Ranard et al. [5] examined another USA cohort with n=528 hospitalized patients (March to July 2020), employing age and around 40 laboratory values (median and inter-quartile range throughout each patient’s hospitalization) as their input data. The authors trained a range of clustering algorithms, namely: k-means, Birch, Gaussian Mixture Models and agglomerative hierarchical; obtaining 4 phenotypes. Endotype 1 (25.6% prevalence) had the highest rate of women, the lowest hypertension and diabetes, but the highest chronic obstructive pulmonary disease; it encompasses the cases with the lowest inflammatory status (ferritin, IL-6, CRP, LDH), the lowest infectious status (WBC, procalcitonin), and the lowest coagulopathy (prothrombin time and partial thromboplastin time). Endotype 2 (18.9%) showed the most aggravated comorbidities (hypertension, diabetes, chronic kidney and renal diseases, heart failure), moderate inflammatory and infectious statuses, and low coagulopathy. Endotype 3 (32.0%) had low comorbidity, moderate inflammatory and infectious statuses, but high coagulopathy. Finally, endotype 4 (23.5%) had the fewest women, high comorbidity, high inflammatory and infectious statuses, and high coagulopathy. The authors reported evidence of statistical differences in mortality – increasing from 1 to 4; and in the ratio of intubations – below average for 1 and 2, above average for 3 and 4.
Teng et al. [6] considered n=483 hospitalized patients in the USA, enrolled between February and May 2020. The authors collected information on demographics (age, sex, race/ethnicity, BMI), 8 comorbidities, 8 laboratory variables and 8 types of medications during admission. With these, they found two phenotypes in their overall cohort via LCA. Cluster C1 (40% prevalence) encompassed older patients, fewer males, fewer individuals from non-white ethnicity, more comorbidities (hypertension, coronary, chronic heart failure, diabetes, kidney, pre-existing respiratory conditions, etc.), higher creatinine and pro-natriuretic peptide (pro-BNP), but lower inflammatory markers (CRP, alanine). Conversely, patients in cluster C2 (60%) were younger, more obese and with higher inflammatory markers (CRP, alanine). In terms of the observed clinical outcomes, these two clusters did not differ significantly in the length of stay, but they did for in-hospital death: 25.4% for C1 versus 9.0% for C2. Subsequently, the authors derived an extra clustering for the subpopulation of 75 deceased cases, although the resulting two subphenotypes (C1’, C2’) were statistically comparable to the overall ones (C1, C2).
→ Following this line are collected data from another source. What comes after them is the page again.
-- ==== Sys2Proof/Certificates/Slice0/Obligations.lean ====
section
/-!
DEFINITION. The statements for the provers. `Completes i s P` says that the command answers a next state with P
(`∃ t, exec i s = .next t ∧ P t`).
-/

open Sys2Proof
open Sys2Proof.Machine
open Sys2Proof.Safety

/-! ### Steps -/

/-- A step takes the command at the front of the queue and runs it with the queue's rest (the model's queue, log 2).
-/
def Obligations.StepRunsFrontCommand : Prop :=
  ∀ (c : Instr) (rest : List Instr) (s : State), s.pending = c :: rest → step s = exec c { s with pending := rest }

/-- With no command waiting, no slew, nothing armed, no quantum start and no history record due, a step adds the
addend to the counter and 2 ns to local time, and changes nothing else (R61; the tick on an empty queue is the model's
choice, log 3). Readings and choices of the model: log 30. -/
def Obligations.EmptyQueueTicksTheCounter : Prop :=
  ∀ s : State, s.pending = [] → s.dev.time.slewRem = 0 → s.dev.time.slewAcc = 0 → s.dev.time.holdover = false →
    (∀ n, n < 4 → (pulse s.dev n).armed = false ∧ (pulse s.dev n).fallAt = none ∧ bitAt s.dev (pulseA n) 3 = false) →
    (∀ n, n < 8 → (alarm s.dev n).armed = false) →
    let sum := s.dev.time.frac + rdN s.dev 0x20008
    let pt := (s.dev.time.pt + sum / 2 ^ 28) % ptMod
    let d := { s.dev with time := { s.dev.time with pt := pt, frac := sum % 2 ^ 28, now := s.dev.time.now + 2 } }
    pt / secNs = s.dev.time.pt / secNs → quantumDue d = false → historyDue d = false →
    step s = becomes s d

/-- EVERY COMMAND COMPLETES: each of the 340 commands of the table answers a next state, from every state and with
every operand (no command faults or is refused), and adds, drops or reorders no waiting command. A queue of
well-formed commands stays one at every step. Readings and choices of the model: log 2. -/
def Obligations.TheQueueIsKept : Prop :=
  (∀ (i : Instr) (s : State), Completes i s (fun t => t.pending = s.pending))
  ∧ (∀ s t : State, (∀ c ∈ s.pending, c.wf = true) → step s = .next t → ∀ c ∈ t.pending, c.wf = true)

/-! ### Register accesses -/

/-- A write to a register with no act of its own stores its RW fields, clears the W1C flags written 1, and changes
nothing else (R15). A write to SYS_FAULT_CAUSES clears a cause written 1 when its condition no longer holds, and keeps
every other bit (R35). Readings and choices of the model: log 6, 7, 10. -/
def Obligations.RegisterWritesStoreTheirFields : Prop :=
  (∀ (m : Master) (a v : Nat) (r : RegRow) (s : State), a % 4 = 0 → regRow a = some r →
    lockOpen s.dev m r.lock = true → regAct m r a v s.dev = none → rangesOk r v = true → extraOk s.dev a v = true →
    Completes (.registerWrite m a v) s (fun t =>
      (∀ i, i < 32 → (rdN t.dev a).testBit i =
        (if r.rw.testBit i then v.testBit i else (rdN s.dev a).testBit i && !(r.w1c.testBit i && v.testBit i)))
      ∧ (∀ b, b ≠ a → rdN t.dev b = rdN s.dev b) ∧ t.dev = { s.dev with regs := t.dev.regs } ∧ t.pending = s.pending))
  ∧ (∀ (m : Master) (v : Nat) (s : State),
    Completes (.faultCausesWrite m v) s (fun t =>
      (∀ i, i < 32 → bitAt t.dev 0x230 i = (bitAt s.dev 0x230 i &&
        !(v.testBit i && (decide (i = 0 ∨ i = 2 ∨ i = 5)
          || (decide (i = 1) && timeQualified s.dev && !bitAt s.dev 0x20004 11)
          || (decide (i = 3) && decide (sext 16 (rdN s.dev 0x1001C) < 113 * 256))
          || (decide (i = 4) && clocksGood s.dev)
          || (decide (i = 7) && !s.dev.pwr.pgoodLow)))))
      ∧ (∀ b, b ≠ 0x230 → rdN t.dev b = rdN s.dev b) ∧ t.dev = { s.dev with regs := t.dev.regs }))

/-- A narrow or unaligned access has no effect: a write is discarded, a read returns zero, and no flag is set; every
register holds a 32-bit word (R12). -/
def Obligations.UnalignedAccessHasNoEffect : Prop :=
  ∀ (m : Master) (a size : Nat) (s : State),
    exec (.unalignedRegisterAccess m true a size) s = .next s ∧
    exec (.unalignedRegisterAccess m false a size) s =
      .next { s with dev := { s.dev with out := s.dev.out ++ [.readData m 0] } } ∧
    (∀ b, rdN s.dev b < 2 ^ 32)

/-- UNMAPPED_ACCESS: an access that meets no register completes, from every master and in every state: it sets
SYS_ERR_STATUS.unmapped, records its offset when the flag was clear and keeps the record when it was set, a read
returns zero, and nothing else changes (R20, R60). Readings and choices of the model: log 6. -/
def Obligations.UnmappedAccessIsRecorded : Prop :=
  ∀ (m : Master) (a v : Nat) (write : Bool) (s : State), a % 4 = 0 → regRow a = none →
    Completes (.unmappedAccess m write a v) s (fun t => t.pending = s.pending ∧
      bitAt t.dev 0x100 0 = true
      ∧ rdN t.dev 0x104 = (if bitAt s.dev 0x100 0 then rdN s.dev 0x104 else a % 2 ^ 24 + (if write then 2 ^ 31 else 0))
      ∧ (∀ b, b ≠ 0x100 → b ≠ 0x104 → rdN t.dev b = rdN s.dev b)
      ∧ t.dev = { s.dev with regs := t.dev.regs, out := if write then s.dev.out else s.dev.out ++ [.readData m 0] })

/-- A read of an RC counter returns the count and clears it; an event of the same cycle is kept as a count of 1; a
counter saturates at 0xFFFF_FFFF (R17). Of the counters that the spec does not fill, MATRIX_BUSY, the read gives a
free value. A read of DISP_TAKE by a master other than a control core returns 0xFFFF_FFFF at once and takes no task
(R205). -/
def Obligations.CounterReadsClearAndOtherMastersTakeNoTask : Prop :=
  (∀ (a : Nat) (d : Dev), rdN (incCnt a d) a = Nat.min (rdN d a + 1) 0xFFFFFFFF)
  ∧ ∀ (m : Master) (a : Nat) (event : Bool) (r : RegRow) (s : State), a % 4 = 0 →
    regRow a = some r → r.kind = .rc → (a < 0x1C0100 ∨ 0x1C0160 ≤ a) →
    let d := if a = 0x4002C then waitCount s.dev else s.dev
    Completes (.rcCounterRead m a event) s (fun t =>
      t.dev.out = s.dev.out ++ [.readData m (rdN d a)] ∧ rdN t.dev a = (if event then 1 else 0)
      ∧ (∀ b, b ≠ a → rdN t.dev b = rdN s.dev b)
      ∧ t.dev = { d with regs := t.dev.regs, out := t.dev.out })
  ∧ (∀ (m : Master) (d : Dev), isControl m = false → busRead m 0x40200 d = (0xFFFFFFFF, d))

/-- A read of the lowest word of a wide value returns it and takes the words above into their shadow, so that their
reads return what they were at that read; TIME_NOW_NS is one of them (R18, R63). Readings and choices of the model:
log 8, 9. -/
def Obligations.WideReadTakesTheHigherWords : Prop :=
  (∀ (m : Master) (a words : Nat) (r : RegRow) (s : State), a % 4 = 0 → regRow a = some r → r.kind = .plain →
    a ≠ 0x40200 → a ≠ 0x6003C → wordPlace wideRows a = some (0, words) →
    Completes (.wideLowWordRead m a) s (fun t =>
      t.dev.out = s.dev.out ++ [.readData m (liveWord s.dev m a)]
      ∧ (∀ i, 1 ≤ i → i < words → shadowWord t.dev m (a + 4 * i) = liveWord s.dev m (a + 4 * i) % 2 ^ 32)
      ∧ t.dev = { s.dev with shadow := t.dev.shadow, out := t.dev.out }))
  ∧ (∀ (m : Master) (s : State), s.dev.time.pt < ptMod →
    Completes (.timeNowNsRead m) s (fun t =>
      t.dev.out = s.dev.out ++ [.readData m (s.dev.time.pt % secNs)]
      ∧ shadowWord t.dev m 0x20014 = s.dev.time.pt / secNs % 2 ^ 32
      ∧ shadowWord t.dev m 0x20018 = s.dev.time.pt / secNs / 2 ^ 32
      ∧ t.dev = { s.dev with shadow := t.dev.shadow, out := t.dev.out }))

/-! ### Commands of the host, the sessions and the firmware -/

/-- The checks that come before a command's own, in their order: the role of the session, an unknown or malformed
entry, the mode, reserved parameters. The first that fails decides the completion code, and the command has no other
effect (R426, R428, R438). Readings and choices of the model: log 21. -/
def Obligations.ChecksDecideInTheirOrder : Prop :=
  ∀ (h : CmdHdr) (c : Cmd) (s : State), Acceptable h s.dev → (isMirrored c && pairFormed s.dev) = false →
    let op := cmdOpcode c
    let fails (code : Nat) := exec (issue h c) s = becomes s (completed h c s.dev code 0 s.dev)
    (roleOk s.dev h.src op = false → fails cAuth)
    ∧ (roleOk s.dev h.src op = true → (h.hdrRsvd = true ∨ (h.applyQn ≠ 0 ∧ takesQn op = false)) → fails cFormat)
    ∧ (roleOk s.dev h.src op = true → h.hdrRsvd = false → (h.applyQn = 0 ∨ takesQn op = true) →
        (cmdLegal s.dev c = false → fails cState) ∧ (cmdLegal s.dev c = true → h.parRsvd = true → fails cFormat))

/-- NOP, REG_READ, REG_WRITE, EVENT_MASK, PLAN_DROP, SURVEY_PROGRAM, SESSION_KEY_SET, SCENE_READ: each completes at
once, DONE, with the result that R427 gives it and its effect made (R169, R275, R427, R431, R438). Readings and
choices of the model: log 1, 22, 64. -/
def Obligations.CommandsThatCompleteAtOnce : Prop :=
  (∀ (h : CmdHdr) (s : State), Ready h .nop s.dev →
    exec (.nop h) s = becomes s (completed h .nop s.dev cDone 0 s.dev))
  ∧ (∀ (h : CmdHdr) (a : Nat) (s : State), Ready h (.regRead a) s.dev → a % 8 = 0 → a < 2 ^ 24 →
    let d := accepted h (.regRead a) s.dev
    let lo := busRead (cmdMaster h.src) a d
    let hi := busRead (cmdMaster h.src) (a + 4) lo.2
    exec (.regRead h a) s = becomes s (complete s.dev.host.nextCid cDone 0 (lo.1 + hi.1 * 2 ^ 32) hi.2))
  ∧ (∀ (h : CmdHdr) (a v : Nat) (s : State), Ready h (.regWrite a v) s.dev → a % 4 = 0 → a < 2 ^ 24 →
    exec (.regWrite h a v) s = becomes s
      (complete s.dev.host.nextCid cDone 0 0 (busWrite (cmdMaster h.src) a v (accepted h (.regWrite a v) s.dev))))
  ∧ (∀ (h : CmdHdr) (k mask : Nat) (s : State), h.src = .session k → Ready h (.eventMask mask) s.dev →
    exec (.eventMask h mask) s = becomes s
      (completed h (.eventMask mask) s.dev cDone 0 (putSess k { sess s.dev k with evMask := mask } s.dev)))
  ∧ (∀ (h : CmdHdr) (mask : Nat) (s : State), h.src = .host → Ready h (.eventMask mask) s.dev →
    exec (.eventMask h mask) s = becomes s (completed h (.eventMask mask) s.dev cState 0 s.dev))
  ∧ (∀ (h : CmdHdr) (p : Nat) (s : State), Ready h (.planDrop p) s.dev → planInUse s.dev p = false →
    (fget? s.dev.plan.held p).isSome = true →
    let d := accepted h (.planDrop p) s.dev
    let e := refreshPlanSet { d with plan := { d.plan with held := ferase d.plan.held p } }
    exec (.planDrop h p) s = becomes s (complete s.dev.host.nextCid cDone 0 (planSetId e) e))
  ∧ (∀ (h : CmdHdr) (n : Nat) (x : DRef) (bs : Bytes) (s : State), Ready h (.surveyProgram n x) s.dev → n ≤ 4096 →
    x.len = 32 * n → refBytes s.dev h.src x = some bs →
    let recs := (List.range n).map (fun i => slice bs (32 * i) 32)
    groupedSweep false (recs.map parseStep) = false → recs.all (stepOk s.dev) = true →
    exec (.surveyProgram h n x) s = becomes s (completed h (.surveyProgram n x) s.dev cDone 0
      { s.dev with survey := { s.dev.survey with program := recs.map parseStep, step := 0 } }))
  ∧ (∀ (h : CmdHdr) (k r : Nat) (x : DRef) (key : Bytes) (s : State), Ready h (.sessionKeySet k r x) s.dev → k ≤ 15 →
    r ≤ 3 → x.len = (if r = 0 then 0 else 97) → refBytes s.dev h.src x = some key →
    exec (.sessionKeySet h k r x) s = becomes s
      (complete s.dev.host.nextCid cDone 0 0 (keySet k r key (accepted h (.sessionKeySet k r x) s.dev))))
  ∧ (∀ (h : CmdHdr) (id off : Nat) (x : DRef) (rec : SceneRec) (s : State), Ready h (.sceneRead id off x) s.dev →
    sceneRec s.dev id = some rec → off ≤ rec.length →
    let n := Nat.min x.len (rec.length - off)
    refFits s.dev h.src x.addr n = true →
    exec (.sceneRead h id off x) s = becomes s (complete s.dev.host.nextCid cDone 0 n
      (refPut h.src x.addr (storeRead s.dev (rec.offset + 64 + off) n) (accepted h (.sceneRead id off x) s.dev))))

/-- SET_MODE, REANCHOR_TIME, SET_AIR, SET_OUTPUT_AVAIL, SET_ROUTE_GAIN, SET_ROUTE_SOURCE: a command that passes its
checks stays in flight, and what it asks for waits for its apply QN; nothing else changes (R26, R80, R112, R125, R184,
R185). Readings and choices of the model: log 20, 21. -/
def Obligations.CommandsThatWaitForTheirApplyQn : Prop :=
  (∀ (h : CmdHdr) (m scope q : Nat) (t : Mode) (s : State), Ready h (.setMode m scope) s.dev → Mode.ofCode m = some t →
    scope ≤ 1 → t ≠ .boot → transNow s.dev = none → t ≠ s.dev.sys.mode → modeRow s.dev.sys.mode t = true →
    modePre s.dev t = true → cmdQn s.dev (.setMode m scope) h.applyQn false = some q →
    let d := accepted h (.setMode m scope) s.dev
    exec (.setMode h m scope) s = becomes s { d with
      sys := { d.sys with sched := some ⟨t, q, 2, some s.dev.host.nextCid, .waiting⟩ }
      host := { d.host with startMode := if h.src = .firmware then d.host.startMode else none } })
  ∧ (∀ (h : CmdHdr) (st : Int) (q : Nat) (s : State), Ready h (.reanchorTime st) s.dev →
    cmdQn s.dev (.reanchorTime st) h.applyQn false = some q →
    reanchorFits (ptOfQn s.dev q) s.dev st = true →
    let d := accepted h (.reanchorTime st) s.dev
    exec (.reanchorTime h st) s = becomes s { d with
      time := { d.time with reanchors := d.time.reanchors ++ [⟨q, st, s.dev.host.nextCid⟩] } })
  ∧ (∀ (h : CmdHdr) (t : Int) (r q : Nat) (s : State), Ready h (.setAir t r) s.dev → -10240 ≤ t → t ≤ 15360 → r ≤ 100 →
    cmdQn s.dev (.setAir t r) h.applyQn false = some q →
    let d := accepted h (.setAir t r) s.dev
    exec (.setAir h t r) s = becomes s { d with
      geom := { d.geom with airReqs := d.geom.airReqs ++ [⟨q, t, r, some s.dev.host.nextCid⟩] } })
  ∧ (∀ (h : CmdHdr) (o a q : Nat) (s : State), Ready h (.setOutputAvail o a) s.dev → o ≤ 511 → a ≤ 1 → role s.dev ≠ 1 →
    cmdQn s.dev (.setOutputAvail o a) h.applyQn false = some q → s.dev.geom.nextAct ≤ q →
    let d := accepted h (.setOutputAvail o a) s.dev
    exec (.setOutputAvail h o a) s = becomes s { d with
      geom := { d.geom with
        availReqs := d.geom.availReqs ++ [⟨q, o, decide (a = 1), if a = 1 then 6 else 5, some s.dev.host.nextCid, none⟩] } })
  ∧ (∀ (h : CmdHdr) (e g q : Nat) (s : State), Ready h (.setRouteGain e g) s.dev → gainOk g = true →
    cmdQn s.dev (.setRouteGain e g) h.applyQn false = some q →
    let d := accepted h (.setRouteGain e g) s.dev
    exec (.setRouteGain h e g) s = becomes s { d with
      route := { d.route with gainWaits := d.route.gainWaits ++ [⟨e, sext 24 g, q, s.dev.host.nextCid, none⟩] } })
  ∧ (∀ (h : CmdHdr) (sl c q : Nat) (s : State), Ready h (.setRouteSource sl c) s.dev → sl ≤ 7 → routeSourceOk c = true →
    cmdQn s.dev (.setRouteSource sl c) h.applyQn false = some q →
    let d := accepted h (.setRouteSource sl c) s.dev
    exec (.setRouteSource h sl c) s = becomes s { d with
      route := { d.route with sourceWaits := d.route.sourceWaits ++ [⟨sl, c, q, s.dev.host.nextCid⟩] } })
Epsi et al. [7] investigated symptom clusters with n=1273 USA military patients from different pandemic waves, (March 2020 to March 2022), relating these symptoms to various clinical progressions (including failure to return to usual health and/or prolonged COVID-19). Methodologically, they exploited linear Principal Component Analysis (PCA) and k-means clustering – with the optimal k chosen by gap statistics. The authors reported three clusters: ‘Nasal’ (34% prevalence) –runny nose, sneezing– showcased intermediate comorbidity (40% cases with non-zero Charlson comorbidity index), and had a hospitalization rate (11.9%) lower than the overall average. ‘Sensory’ (35%) –loss of smell and/or taste– had individuals younger than in the other two clusters, with the lowest presence of comorbidity (28% non-zero Charlson), and also low hospitalization (10.5%). The ‘Respiratory/systemic’ cluster (31%) –upper and lower respiratory symptoms (cough, trouble breathing) and/or systemic (e.g. body ache)– entailed the worst comorbidity (47% non-zero Charlson), which translated to the highest hospitalization (36.3%) and other unfavourable outcomes: no-return to usual health and/or prolonged COVID-19 (beyond 6 months).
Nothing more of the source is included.